On the outbreak of the 1848 revolution, Hügel chaperoned his earlier rival in love Chancellor Metternich during his escape from Vienna to England. He then sold his garden, rejoined the Austrian army, and took part in the first Italian Independence war. From 1850 to 1859, he served as Austrian Envoy Extraordinary (ambassador) to the Grand Duchy of Tuscany in Florence, finally marrying Elizabeth Farquharson there in 1851. In 1860 he became the Austrian ambassador in Brussels and published a second work based on notes from his Asian tour, this time about the Philippines: Der Stille Ocean und die spanischen Besitzungen im ostindischen Archipel (The Pacific Ocean and the Spanish possessions in the East Indian archipelago). He retired from the Imperial service in 1867 and took his family to live in the seaside town of Torquay, Devon, England. Three years later, on 2 June 1870, he died in Brussels while on his way to visit Vienna.

Hügel's published books were on Kashmir, Australia, and the Philippines, but there is evidence that his intention was to compile and publish material about the other areas he had visited. To date, however, there seems to be no trace of the many thousands of notes he made during his travels, from which further publications might yet be compiled.

===Children===
Hügel and his wife Elizabeth Farquharson had three children, each of whom became notable in their own right.

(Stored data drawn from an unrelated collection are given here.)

/-- A CAM item (R2). -/
structure CamItem where
  dir : Dir
  range : Nat
  halfWidth : Nat
  reference : Bool
deriving DecidableEq, Repr, Inhabited

/-- One expected edge of an EDGE item (R2). -/
structure EdgeItem where
  angle : Nat
  pol : Polarity
deriving DecidableEq, Repr, Inhabited

/-- A BIND item; `none` is the binding 0 (R2). -/
structure BindItem where
  cam : Option LineABCD
  driver : Option LineABCD
deriving DecidableEq, Repr, Inhabited

/-- A LIFT item; `none` is the binding 0, or an absent angle (R2). -/
structure LiftItem where
  driver : Option LineAB
  sense : Option LineAB
  decision : Option Nat
  windowOpen : Option Nat
  windowClose : Option Nat
deriving DecidableEq, Repr, Inhabited

/-- The Layout table (R2). An absent EDGE item is the empty list. -/
structure Layout where
  wheel : Option Wheel
  cyl : Option Nat
  cam : PerChan (Option CamItem)
  edges : PerChan (List EdgeItem)
  bind : PerChan BindItem
  lift : PerUnit LiftItem
  pwm : PerOcv Nat
deriving DecidableEq, Repr, Inhabited

/-- The blank layout (R2, last column). -/
def Layout.blank : Layout where
  wheel := none
  cyl := none
  cam := .all none
  edges := .all []
  bind := .all ⟨none, none⟩
  lift := .all ⟨none, none, none, none, none⟩
  pwm := .all 4000

/-- The per-channel items of the Tuning table, in the order of R13. -/
structure ChanTune where
  kp : Nat
  ki : Nat
  ilim : Nat
  hold0 : Nat
  dmin : Nat
  dmax : Nat
  deadband : Nat
  slew : Nat
  releaseRpm : Nat
  releaseKpa : Nat
  holdKpa : Nat
  releaseDuty : Nat
  releaseMs : Nat
  parkTol : Nat
  parkMs : Nat
  step : Nat
  stuckCycles : Nat
  moveMin : Nat
deriving DecidableEq, Repr, Inhabited

/-- The per-unit items of the Tuning table (R14); times in tenths of a ms. -/
structure UnitTune where
  travelMs : Nat
  marginMs : Nat
deriving DecidableEq, Repr, Inhabited

/-- The device items of the Tuning table, in the order of R14. -/
structure DevTune where
  ceilingRpm : Nat
  upRpm : Nat
  upLoad : Nat
  downRpm : Nat
  downLoad : Nat
  staleMs : Nat
  holdLimitMs : Nat
deriving DecidableEq, Repr, Inhabited

/-- The Tuning table (R13, R14). -/
structure Tuning where
  chan : PerChan ChanTune
  unit : PerUnit UnitTune
  dev : DevTune
deriving DecidableEq, Repr, Inhabited

/-- Built-in defaults of R13. -/
def ChanTune.builtIn : ChanTune where
  kp := 40
  ki := 8
  ilim := 200
  hold0 := 500
  dmin := 100
  dmax := 900
  deadband := 8
  slew := 48
  releaseRpm := 1600
  releaseKpa := 150
  holdKpa := 90
  releaseDuty := 700
  releaseMs := 40
  parkTol := 16
  parkMs := 300
  step := 48
  stuckCycles := 12
  moveMin := 16

/-- Built-in defaults of R14. -/
def UnitTune.builtIn : UnitTune where
  travelMs := 20
  marginMs := 5

/-- Built-in defaults of R14. -/
def DevTune.builtIn : DevTune where
  ceilingRpm := 11000
  upRpm := 7500
  upLoad := 600
  downRpm := 6800
  downLoad := 450
  staleMs := 100
  holdLimitMs := 500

Friedrich von Hügel, born 1852, became a well-known Roman Catholic theologian; Anatole von Hügel, born 1854, became an anthropologist; and their daughter Pauline von Hügel, born 1858, is regarded as the founder of Corpus Christi Church in Boscombe, now part of Bournemouth, in Dorset, England.

According to Klemens von Metternich, Charles von Hügel had a natural son by Countess Jozefa Forgách de Ghymes. He was brought up in Russia and was given the name of Felix Sumarokov-Elston.

== Honours ==
- Knight First Class in Imperial Order of the Iron crown
- Knight in the imperial order of Leopold
- Officer in the Order of Leopold.
- Grand cross in the Order of Saint-Joseph of Tuscany
- Grand Cross in the Order of St. Gregory the Great
- Knight in the Papal Order of christ.
- Knight in the Order of the Red Eagle.
- Commander in the Order of the Dannebrog.